- Active: March 1944 – October 1945
- Disbanded: October 1945
- Country: United Kingdom
- Branch: Royal Air Force
- Role: Supply pilots and aircraft for operational squadrons
- Part of: No. 83 Group RAF
- Garrison/HQ: RAF Redhill (March-June 1944)
- Engagements: World War Two
- Battle honours: WW2

Aircraft flown
- Fighter: Supermarine Spitfire, Hawker Typhoon, North American Mustang

= No. 83 Group Support Unit RAF =

No. 83 Group Support Unit RAF was a "holding unit" for aircraft and pilots in WW2, supplying them to operational RAF combat squadrons.

==History==
No 83 SGU was formed in March 1944 at RAF Redhill, and was there until 25 June 1944 () later moving to RAF Bognor, RAF Thorney Island, RAF Westhampnett and RAF Dunsfold in Surrey.

No 83 GSU maintained a substantial number of combat aircraft of all types, ready to replace losses in combat squadrons in the field.

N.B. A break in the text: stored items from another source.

-- ==== Sys2Proof/Laws/Masks.lean ====
section
/-!
SUPPORT. Values that stay within a mask: what the writes of 20_memory.md R71 and R72 keep, and that masking such a value
changes nothing (10_state.md R40).
-/
namespace Sys2Proof.Machine

open Sys2Proof

section Within

variable {n : Nat} {a b m : BitVec n}

/-- A value has no bit outside a mask exactly when masking it changes nothing. -/
theorem within_iff : a &&& ~~~m = 0#n ↔ a &&& m = a := by
  constructor <;> intro h <;> apply BitVec.eq_of_getLsbD_eq <;> intro k hk <;>
    have hb := congrArg (fun x : BitVec n => x.getLsbD k) h <;>
    simp [hk] at hb ⊢ <;> cases ha : a.getLsbD k <;> cases hm : m.getLsbD k <;> simp_all

theorem within_and_mask : (a &&& m) &&& ~~~m = 0#n := by
  rw [within_iff, BitVec.and_assoc, BitVec.and_self]

theorem within_or (ha : a &&& ~~~m = 0#n) (hb : b &&& ~~~m = 0#n) : (a ||| b) &&& ~~~m = 0#n := by
  rw [within_iff] at *
  apply BitVec.eq_of_getLsbD_eq; intro k hk
  have h1 := congrArg (fun x : BitVec n => x.getLsbD k) ha
  have h2 := congrArg (fun x : BitVec n => x.getLsbD k) hb
  simp [hk] at h1 h2 ⊢
  grind

theorem within_and (ha : a &&& ~~~m = 0#n) : (a &&& b) &&& ~~~m = 0#n := by
  rw [within_iff] at *
  apply BitVec.eq_of_getLsbD_eq; intro k hk
  have h1 := congrArg (fun x : BitVec n => x.getLsbD k) ha
  simp [hk] at h1 ⊢
  grind

/-- Masking a value that is within the mask changes nothing. -/
theorem and_mask_of_within (h : a &&& ~~~m = 0#n) : a &&& m = a := within_iff.mp h

end Within

/-- EPR's write mask is part of its named mask. -/
theorem eprMask_within (p : Params) : p.eprMask &&& ~~~(Reg.namedMask .epr) = 0#16 := by
  unfold Params.eprMask
  cases p.bothEdges1 <;> cases p.bothEdges2 <;> cases p.bothEdges3 <;> cases p.bothEdges4 <;> decide

/-! ## What a write stores, register by register (R31, R71, R72) -/

section Stored

variable (p : Params) (old v : Half)

theorem and_ffff : v &&& 0xFFFF#16 = v := by
  have h : (0xFFFF#16) = BitVec.allOnes 16 := by decide
  rw [h, BitVec.and_allOnes]

@[simp] theorem storedValue_sr : storedValue p .sr old v = srWrite old v := rfl
@[simp] theorem storedValue_cr : storedValue p .cr old v = v &&& 0x0011#16 := rfl
@[simp] theorem storedValue_ier : storedValue p .ier old v = v &&& 0x001F#16 := rfl
@[simp] theorem storedValue_mra : storedValue p .mra old v = v &&& 0xFBFB#16 := rfl
@[simp] theorem storedValue_mrb : storedValue p .mrb old v = v &&& 0xFBFB#16 := rfl
@[simp] theorem storedValue_epr : storedValue p .epr old v = v &&& p.eprMask := rfl
@[simp] theorem storedValue_brk : storedValue p .brk old v = v &&& 0x8000#16 := rfl
@[simp] theorem storedValue_psc : storedValue p .psc old v = v := and_ffff v
@[simp] theorem storedValue_arr : storedValue p .arr old v = v := and_ffff v
@[simp] theorem storedValue_ccr1 : storedValue p .ccr1 old v = v := and_ffff v
@[simp] theorem storedValue_ccr2 : storedValue p .ccr2 old v = v := and_ffff v
@[simp] theorem storedValue_ccr3 : storedValue p .ccr3 old v = v := and_ffff v
@[simp] theorem storedValue_ccr4 : storedValue p .ccr4 old v = v := and_ffff v

/-- A compare/capture register stores every bit (R38). -/
@[simp] theorem storedValue_ccr (c : Channel) : storedValue p c.ccr old v = v := by
  cases c <;> simp [Channel.ccr]

/-- A write of a value within the write mask of a plain register stores it unchanged. -/
theorem storedValue_of_within {r : Reg} (hr : r ≠ .sr) (h : v &&& ~~~(p.writeMask r) = 0#16) :
    storedValue p r old v = v := by
  cases r <;> first | exact absurd rfl hr | exact and_mask_of_within h

/-- Whatever is written, the register stays within its write mask (R40). -/
theorem storedValue_within (r : Reg) : storedValue p r old v &&& ~~~(p.writeMask r) = 0#16 := by
  cases r <;> exact within_and_mask

end Stored

/-! ## The one-bit values commands set lie within the masks -/

theorem bit_within_ier (c : Channel) : (1#16 <<< c.num) &&& ~~~(0x001F#16) = 0#16 := by
  cases c <;> decide

theorem enable_within_epr (p : Params) (c : Channel) :
    (1#16 <<< c.groupShift) &&& ~~~p.eprMask = 0#16 := by
  cases h1 : p.bothEdges1 <;> cases h2 : p.bothEdges2 <;> cases h3 : p.bothEdges3 <;>
    cases h4 : p.bothEdges4 <;> cases c <;> simp [Params.eprMask, h1, h2, h3, h4, Channel.groupShift, Channel.num]

/-! ## The mapper's updates keep the masks -/

theorem pwmMr_within {v : Half} (c : Channel) (m : BitVec 4) (h : v &&& ~~~0xFBFB#16 = 0#16) :
    pwmMr v c m &&& ~~~0xFBFB#16 = 0#16 := by
  apply within_or (within_or (within_and h) _) _
  · cases c <;> simp only [Channel.byteShift] <;> revert m <;> decide
  · cases c <;> decide

theorem icMr_within {v : Half} (c : Channel) (sel : BitVec 2) (f : BitVec 4) (h : v &&& ~~~0xFBFB#16 = 0#16) :
    icMr v c sel f &&& ~~~0xFBFB#16 = 0#16 := by
  apply within_or (within_or (within_and h) _) _
  · cases c <;> simp only [Channel.byteShift] <;> revert sel <;> decide
  · cases c <;> simp only [Channel.byteShift] <;> revert f <;> decide

theorem eprSet_patPwm_within (p : Params) {v : Half} (c : Channel) (m : BitVec 4) (q : OcPolarity)
    (h : v &&& ~~~p.eprMask = 0#16) : eprSet m v c (patPwm q) &&& ~~~p.eprMask = 0#16 := by
  apply within_or (within_and h) _
  cases h1 : p.bothEdges1 <;> cases h2 : p.bothEdges2 <;> cases h3 : p.bothEdges3 <;>
    cases h4 : p.bothEdges4 <;> cases c <;> cases q <;>
    simp [Params.eprMask, h1, h2, h3, h4, Channel.groupShift, Channel.num, patPwm, OcPolarity.code]

/-- Write-0-to-clear on a register without unnamed bits is a plain AND (R72). -/
theorem srWrite_of_within {sr : Half} (h : sr &&& ~~~0x001F#16 = 0#16) (v : Half) : srWrite sr v = sr &&& v := by
  have h' := within_iff.mp h
  apply BitVec.eq_of_getLsbD_eq; intro k hk
  have hb := congrArg (fun x : BitVec 16 => x.getLsbD k) h'
  simp only [srWrite, BitVec.getLsbD_and, BitVec.getLsbD_or] at hb ⊢
  interval_cases k <;> simp_all

/-- Enabling an instance's clock makes it clocked (R42, R110). -/
theorem State.clocked_after_enable (s : State) (i : Inst) :
    (s.setClk (s.cfg.busOf i) (s.clk (s.cfg.busOf i) ||| (1#32 <<< s.cfg.bitOf i))).clocked i = true := by
  have hb : s.cfg.bitOf i < 32 := (s.cfg.clkBit[i.toNat]'i.isLt).isLt
  simp [State.clocked, hb]

/-- Setting a register to a value within its write mask keeps every register within its own (R40). -/
theorem State.namedBits_setReg {s : State} (hs : ∀ i r, s.reg i r &&& ~~~(s.cfg.writeMask r) = 0#16)
    (i : Inst) (r : Reg) {v : Half} (hv : v &&& ~~~(s.cfg.writeMask r) = 0#16) :
    ∀ j q, (s.setReg i r v).reg j q &&& ~~~((s.setReg i r v).cfg.writeMask q) = 0#16 := by
  intro j q
  rw [State.reg_setReg, State.setReg_cfg]
  split
  · rename_i h; obtain ⟨rfl, rfl⟩ := h; exact hv
  · exact hs j q

end Sys2Proof.Machine
end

Pilots were often "rotated out" to combat squadrons within a few days of arrival. The instructors were usually pilots who were "resting" between operational tours. 83 GSU also operated "conversion flights" to train pilots on new aircraft types and maintain combat readiness of the existing pool of pilots.

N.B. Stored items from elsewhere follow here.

-- ==== Sys2Proof/Laws/PerInstr.lean ====
section
/-!
SUPPORT. What is proved of every command as syntax, constructor by constructor: the row of the opcode map its word belongs
to (30_encoding.md R96).
-/
namespace Sys2Proof

/-- The row of R96 of each command. -/
def Instr.row : Instr → Opcode
  | .clkEn _ => .clkEn
  | .baseInit _ => .baseInit
  | .baseStart _ => .baseStart
  | .baseStop _ => .baseStop
  | .baseStartIt _ => .baseStartIt
  | .baseStopIt _ => .baseStopIt
  | .pwmInit _ _ => .pwmInit
  | .pwmStart _ _ => .pwmStart
  | .pwmStop _ _ => .pwmStop
  | .pwmSetDuty _ _ _ => .pwmSetDuty
  | .icInit _ _ => .icInit
  | .icStartIt _ _ => .icStartIt
  | .icStopIt _ _ => .icStopIt
  | .icRead _ _ => .icRead
  | .irqDispatch _ => .irqDispatch
  | .nvicSetEn _ _ => .nvicSetEn
  | .nvicSetPrio _ _ => .nvicSetPrio
  | .regRd _ _ => .regRd
  | .regWr _ _ _ => .regWr
  | .hset _ _ _ => .hset

namespace Laws.RowOfEncoding

/-- The opcode field of a command's word is its row's, so the decoder looks it up in its own row. -/
def Statement (i : Instr) : Prop := opField (encode i) = i.row.code ∧ Opcode.ofCode (opField (encode i)) = some i.row

/-- The second half follows from the first. -/
theorem of_field {i : Instr} (h : opField (encode i) = i.row.code) : Statement i :=
  ⟨h, h ▸ Opcode.ofCode_code _⟩

theorem clkEn (i : Inst) : Statement (.clkEn i) :=
  of_field (opField_formatT _ _ _ _)

theorem baseInit (i : Inst) : Statement (.baseInit i) :=
  of_field (opField_formatT _ _ _ _)

theorem baseStart (i : Inst) : Statement (.baseStart i) :=
  of_field (opField_formatT _ _ _ _)

theorem baseStop (i : Inst) : Statement (.baseStop i) :=
  of_field (opField_formatT _ _ _ _)

theorem baseStartIt (i : Inst) : Statement (.baseStartIt i) :=
  of_field (opField_formatT _ _ _ _)

theorem baseStopIt (i : Inst) : Statement (.baseStopIt i) :=
  of_field (opField_formatT _ _ _ _)

theorem pwmInit (i : Inst) (ch : BitVec 3) : Statement (.pwmInit i ch) :=
  of_field (opField_formatT _ _ _ _)

theorem pwmStart (i : Inst) (ch : BitVec 3) : Statement (.pwmStart i ch) :=
  of_field (opField_formatT _ _ _ _)

theorem pwmStop (i : Inst) (ch : BitVec 3) : Statement (.pwmStop i ch) :=
  of_field (opField_formatT _ _ _ _)

theorem pwmSetDuty (i : Inst) (ch : BitVec 3) (v : Half) : Statement (.pwmSetDuty i ch v) :=
  of_field (opField_formatT _ _ _ _)

theorem icInit (i : Inst) (ch : BitVec 3) : Statement (.icInit i ch) :=
  of_field (opField_formatT _ _ _ _)

theorem icStartIt (i : Inst) (ch : BitVec 3) : Statement (.icStartIt i ch) :=
  of_field (opField_formatT _ _ _ _)

theorem icStopIt (i : Inst) (ch : BitVec 3) : Statement (.icStopIt i ch) :=
  of_field (opField_formatT _ _ _ _)

theorem icRead (i : Inst) (ch : BitVec 3) : Statement (.icRead i ch) :=
  of_field (opField_formatT _ _ _ _)

theorem irqDispatch (i : Inst) : Statement (.irqDispatch i) :=
  of_field (opField_formatT _ _ _ _)

theorem nvicSetEn (en : BitVec 1) (line : BitVec 16) : Statement (.nvicSetEn en line) :=
  of_field (opField_formatN _ _ _ _)

theorem nvicSetPrio (level : BitVec 8) (line : BitVec 16) : Statement (.nvicSetPrio level line) :=
  of_field (opField_formatN _ _ _ _)

theorem regRd (i : Inst) (r : BitVec 4) : Statement (.regRd i r) :=
  of_field (opField_formatR _ _ _ _)

theorem regWr (i : Inst) (r : BitVec 4) (v : Half) : Statement (.regWr i r v) :=
  of_field (opField_formatR _ _ _ _)

theorem hset (i : Inst) (r : BitVec 4) (v : Half) : Statement (.hset i r v) :=
  of_field (opField_formatR _ _ _ _)

end Laws.RowOfEncoding

end Sys2Proof
end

In November 1944 83 GSU arrived at RAF Westhampnett in West Sussex, bringing with it Spitfires, Mustangs and Typhoons.

Flying accidents were not uncommon. On 9 February 1945 Flight Officer John Nesbitt Beattie was flying Typhoon 1B Serial MN704 when the aircraft suffered an engine malfunction leading to a crash in which Beattie was killed. On June 26, 1945, Flight Lieutenant Theos Llewellyn Lewis was flying Typhoon 1B EK432 over Dunsfold, Surrey carrying out a practice rocket attack on the aerodrome when his aircraft crashed and he was killed.

83 GSU RAF was disbanded in October 1945.